They’ve already qualified for the knockouts, but Jordan Henderson says England won’t take it easy against Belgium.

Jordan Henderson has had a strong start to the World Cup, being named Man of the Match for a widely praised performance in England’s first game victory over Tunisia and only being overshadowed in yesterday’s win over Panama by Harry Kane’s penalty spot heroics.

Next up for them is Belgium, and with both sides having already qualified, talk has turned to how they will approach the match—and, perhaps inevitably, some will be asking if finishing second in the group might be preferable. Henderson isn’t interested having that.

“We’re ready to take on any opponent,” he said following Sunday’s 6-1 thumping of Panama. “What might happen later, I’m not thinking that way. We’re concentrating on beating Belgium. We want to keep winning, want to top the group—we want to keep this run going.”

England and Belgium are level on points, goal differential, and goals scored.

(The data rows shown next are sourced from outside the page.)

/-- The partner is declared lost (R350): `cause` 0 STOPPING, 1 timed out, 2 arbitration won. -/
def partnerLost (cause : Nat) (s : State) : State :=
  let fwds := s.pair.fwds.map fun f => f.2
  let s := travPartnerLost s
  let s := bump Reg.PAIR_FAILOVERS (setPairState 5 { s with pair := { s.pair with
    epoch := (s.pair.epoch + 1) % 2 ^ 64, ranging := false, preempt := none, arbWaiting := false, resyncing := false, survivor := false
    fwds := [], fwdHeld := [], quiet := true, failback := [] } })
  let s := raise 0x5102 (cause :: leBytes 4 s.pair.detectUs) s
  let s := takeAll (zebClear { s with vault := { s.vault with joinerEff := none } })
  let s := s.nvm.nss.foldl (fun s p => (List.range p.2.parcels).foldl (fun s q =>
    let i := p.2.base + q
    if (tgetD s.store.home i {}) = { entAt s i with gen := (tgetD s.store.home i {}).gen } then s else persistNow i s) s) s
  let s := takeMirror (fun _ => true) s
  let s := { s with nvm := { s.nvm with ctxs := tmap s.nvm.ctxs fun _ c =>
    if c.fwdTag.isSome then { c with fwdTag := none, orphan := true } else c } }
  let s := windowsAlone (mirrorsOver (limitEval s))
  let s := fwds.foldl (fun s id => reexecute id s) (recordsAlone s)
  let accs := s.win.fwds.map fun a => a.2
  let s := { s with win := { s.win with fwds := [], stalled := s.win.stalled.filter fun a => a.fwd.isNone } }
  let s := accs.foldl (fun s a => match accTry a s with
    | (true, s) => if a.ring then s else qpExecuted a.ctx a.msn s
    | (false, s) => s) s
  let s := ((List.range 24).filter fun b => (memberAt s b).oneSided).foldl (fun s b => memberDepart b 2 s) s
  let s := s.nvm.nss.foldl (fun s p => anaNotice p.1 s) s
  admitAll (pinReaders (limitEval s))

/-- Enter FENCED (R353, R355): stations and functions stop, associations end with their commands uncompleted, event 0x5104. -/
def fenced (won total : Nat) (s : State) : State :=
  let s := setPairState 6 { s with pair := { s.pair with preempt := none, arbWaiting := false, ranging := false } }
  let s := fatalEvent 0x5104 [won, total] false s
  let s := xportEnd (stopWork s)
  s.nvm.assocs.foldl (fun s a => endAssociation a.1 s) s

/-- Arbitration starts (R354): event 0x5103; controller 0 preempts at once, controller 1 after `ARB_DELAY_US`. -/
def arbitrate (s : State) : State :=
  let s := raise 0x5103 [] (bump Reg.PAIR_ARBITRATIONS (setPairState 4 s))
  if isCtrl1 s then { s with pair := { s.pair with arbWaiting := true } } else preemptStart .arbitration s

/-- The join fails: the joiner discards its copies and seeks again, the survivor serves alone under the same epoch (R359). -/
def joinAbort (s : State) : State :=
  if s.pair.state ≠ 2 then s
  else if s.pair.survivor then
    let s := bump Reg.PAIR_FAILOVERS (setPairState 5 { s with
      pair := { s.pair with survivor := false, resyncing := false, ranging := false }
      vault := { s.vault with joinerEff := none } })
    resumeDeferred (mirrorsOver (zebClear s))
  else
    zebClear (setPairState 1 { s with
      pair := { s.pair with seekAt := s.time, ranging := false, resyncing := false }
      store := { s.store with mirror := [], mirJournal := [], cad := s.store.home, loss := [] }
      trav := { s.trav with outcomes := [] }
      win := { s.win with windows := [], keys := [] } })

/-- The verdict of Table 5 on a timed-out row. -/
def judgeTimedOut (s : State) : State :=
  if s.pair.sense = 2 then
    if armed s then arbitrate s
    else if isCtrl1 s then fenced 0 (activeMembers s).length s
    else partnerLost 1 s
  else if armed s then preemptStart .timedOut s
  else partnerLost 1 s

/-- A join begins (R358, R359): the survivor takes every namespace and its limit meets the joiner's; the joiner serves nothing. -/
def joinBegin (survivor : Bool) (s : State) : State :=
  let s := setPairState 2 { s with pair := { s.pair with
    survivor := survivor, copiedMib := 0, mseqTx := 0, mseqAcked := 0, mseqRx := 0, sentAt := [], recNum := 0, records := [] } }
  if survivor then
    limitEval (takeAll { s with vault := { s.vault with joinerEff := some s.vault.partnerEffMib } })
  else
    { s with
      store := { s.store with mirror := [], mirJournal := [] }
      nvm := { s.nvm with nss := tmap s.nvm.nss fun _ n => { n with owner := 1 - s.pwr.ctrlId, ready := false } } }

/-- The partner serves alone, as its RANGE and the `PAIR_SENSE` verdict tell: it is the survivor of a join (R341, R344). -/
def partnerServes (s : State) : Bool := s.pair.partnerState == 5 || (s.pair.partnerState == 2 && s.pair.sense == 2)
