/-- A warm reset of a kind: preceded by a vault dump unless one has reached COMPLETE; in a pair STOPPING is sent (R408).
While a power failure is accepted it waits for the dump. -/
def warmRequest (kind cause : Nat) (s : State) : State :=
  if s.vault.accepted then
    if s.vault.dumpDone then warmReset kind s
    else { s with pwr := { s.pwr with resetAfterDump := some kind } }
  else
    let s := acceptPower 2 (sendStopping cause s)
    if s.vault.dumpDone then warmReset kind s
    else { s with pwr := { s.pwr with resetAfterDump := some kind } }

/-- RST_CMD = WARM (R408). -/
def warmOp (s : State) : State := warmRequest 3 2 (rstResult 0 (abandonPending s))

/-- WARM (R408). -/
def execWarm (p : Path) (s : State) : Res := .next (cmdWrite p Reg.RST_RST_CMD warmOp s)

/-- SYS_RST_N (R407): with dirty or mirror data while serving, a power failure is accepted first and the reset held;
otherwise the cold reset follows at once. -/
def execSysRstN (s : State) : Res :=
  if s.pwr.serving ∧ dirtyOrMirror s then
    let s := if s.vault.accepted then s else acceptPower 0 s
    if s.vault.dumpDone then .next (coldHold 1 s)
    else .next { s with pwr := { s.pwr with resetAfterDump := some 1 } }
  else .next (coldHold 1 (abandonPending s))

/-- RESET_HOLD_EXPIRE (R407): the held cold reset proceeds although the header is not COMPLETE. -/
def execResetHoldExpire (s : State) : Res :=
  if s.pwr.resetAfterDump = some 1 then .next (coldHold 1 s) else .next s

/-- The refusals of a block reset (R409), as `RESULT`. -/
def blockRefusal (s : State) (page : Nat) : Option Nat :=
  if !blockResettable page ∨ !pageAlive s page then some 2
  else if s.datum.phase ≠ .idle ∨ s.trust.actState ≠ 0 ∨ !s.pwr.released then some 3
  else if s.vault.accepted then some 4
  else none

/-- The effect of a block reset (Table 5). -/
def blockEffect (page : Nat) (s : State) : State :=
  if page ≤ 0x0F then netGroupDown (page - 8) s
  else if page = 0x15 then sampleBlockReset s
  else if page = 0x50 then zeberBlockReset s
  else if page = 0x28 then surpriseRemoval 0 s
  else rpBlockReset (page - 0x30) s

/-- RST_CMD = BLOCK: the page the path selects is reset, or refused (R409); event 0x0405 at completion. -/
def blockOp (p : Path) (s : State) : State :=
  let page := sel s p Reg.RST_BLK_SEL
  match blockRefusal s page with
  | some r => rstResult r s
  | none => raise 0x0405 [page] (bump Reg.RST_BLK_RESETS (rstResult 0 (blockEffect page s)))

/-- BLOCK (R409). -/
def execBlock (p : Path) (s : State) : Res := .next (cmdWrite p Reg.RST_RST_CMD (blockOp p) s)

/-! ### Watchdog and FATAL (R412) -/

/-- WDT_KICK (R412): any write restarts the watchdog. -/
def wdtKickOp (s : State) : State := { s with pwr := { s.pwr with wdtKickAt := s.time } }

/-- WDT_KICK (R412). -/
def execWdtKick (p : Path) (s : State) : Res := .next (cmdWrite p Reg.RST_WDT_KICK wdtKickOp s)

/-- WATCHDOG_EXPIRE (R412): with `WDT_EN` = 1, FATAL 0x0403 and a warm reset under R408. -/
def execWatchdogExpire (s : State) : Res :=
  if !bitAt (cfg s Reg.RST_RST_CTL) 0 ∨ !s.pwr.released then .next s
  else .next (warmRequest 4 1 (fatalEvent 0x0403 [] true s))

/-- FATAL_RESET_TIMER (R412): 100 ms after a FATAL's dump, or after the FATAL; with `FATAL_RESET` = 1 a warm reset, unless
the FATAL needs a cold one (R408). -/
def execFatalResetTimer (s : State) : Res :=
  if !s.pwr.fatal ∨ s.pwr.needCold ∨ !bitAt (cfg s Reg.RST_RST_CTL) 1 ∨ (s.vault.accepted ∧ !s.vault.dumpDone) then .next s
  else if s.vault.accepted then .next (warmReset 7 s)
  else .next (warmRequest 7 1 s)

/-- STARTUP_POWERFAIL_RECOVER (R411): `PWRFAIL_N` high for 100 ms after a start-up power failure. -/
def execStartupPowerfailRecover (s : State) : Res :=
  if s.pwr.startFail then .next (warmReset 5 s) else .next s

/-- ASSEMBLY_WAIT_EXPIRE (R410): event 0x0402 names the bays still waiting, and the member set is taken from the
labels. -/
def execAssemblyWaitExpire (s : State) : Res :=
  if !s.pwr.assembling then .next s
  else .next (assembleNow (raise 0x0402 (leBytes 3 (waitingBays s)) s))

/-! ### Orderly shutdown (R413) -/

/-- RST_CMD = SHUTDOWN: steps 1 to 4 begin: no admission, ownership moves in a pair, commands complete, every dirty frame
is queued for its flush. -/
def shutdownOp (s : State) : State :=
  shutdownMoves { (rstResult 0 s) with pwr := { s.pwr with
    cmdResult := 0, shuttingDown := true, admitStop := true } }

/-- SHUTDOWN (R413). -/
def execShutdown (p : Path) (s : State) : Res := .next (cmdWrite p Reg.RST_RST_CMD shutdownOp s)

/-- Steps 5 to 7 of R413; `used` says whether the vault dump took the place of the flush. -/
def shutdownFinish (used : Bool) (s : State) : State :=
  let s := sendStopping 2 s
  let s := if !s.pairedNow ∧ bitAt (cfg s Reg.RST_RST_CTL) 2 then baysOffDescending s else s
  raise 0x0404 [b2n used] { s with pwr := { s.pwr with
    shuttingDown := false, shutdownDone := true, serving := false } }

/-- SHUTDOWN_FLUSHED (R413): every stripe is CLEAN. -/
def execShutdownFlushed (s : State) : Res :=
  if s.pwr.shuttingDown ∧ allClean s then .next (shutdownFinish false s) else .next s

/-- SD_TIMEOUT (R413): the flush has not ended within `SD_TIMEOUT_S` and the vault is dumped in its place. -/
def execSdTimeout (s : State) : Res :=
  if s.pwr.shuttingDown ∧ !s.vault.accepted then
    let s := acceptPower 2 s
    .next (if s.vault.dumpDone then shutdownFinish true s else s)
  else .next s

end Sys2Proof.Machine
end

Meaning if they play out a draw, the resulting tie will have be broken by which side has the better fair play record. Whoever comes out top—by victory or tie-break—faces Group H’s second side.

The side that finishes second will then face Group H’s winner. Right now, Senegal and Japan are level at the top of Group H, but Colombia are also in play and any of the three countries could finish top, second, or out of the running after the next round of matches.

All of which means that even if England did have a preferred match-up, it would be almost impossible to know which result would earn it. Plus, the group winners and runners-up will end up on different sides of the knockout round bracket for the quarter- and semi-finals.

Win, and as things stand right now at least you’re going into the side of the bracket with the big names—France, Brazil, Spain, and Germany. Lose, and as things stand right now you end up in the side of the bracket with Portugal, Denmark, Mexico, and Switzerland.

On paper, then, you might want to finish second—though a few of those big names have struggled at times here at the World Cup, and the final round of games could end with the brackets looking very, very different than they do after the first two group stage games.

“If you want to do well in the World Cup, you have to defeat good teams anyway,” Henderson insisted. “So it doesn’t really matter who you get. We want to build on our performances so far, we want our level to keep improving, to keep getting better.

“You want to keep that going right the way through the tournament. We don’t want to be thinking too far into things and getting caught up in all that sort of stuff. Top teams win games, it’s as simple as that.”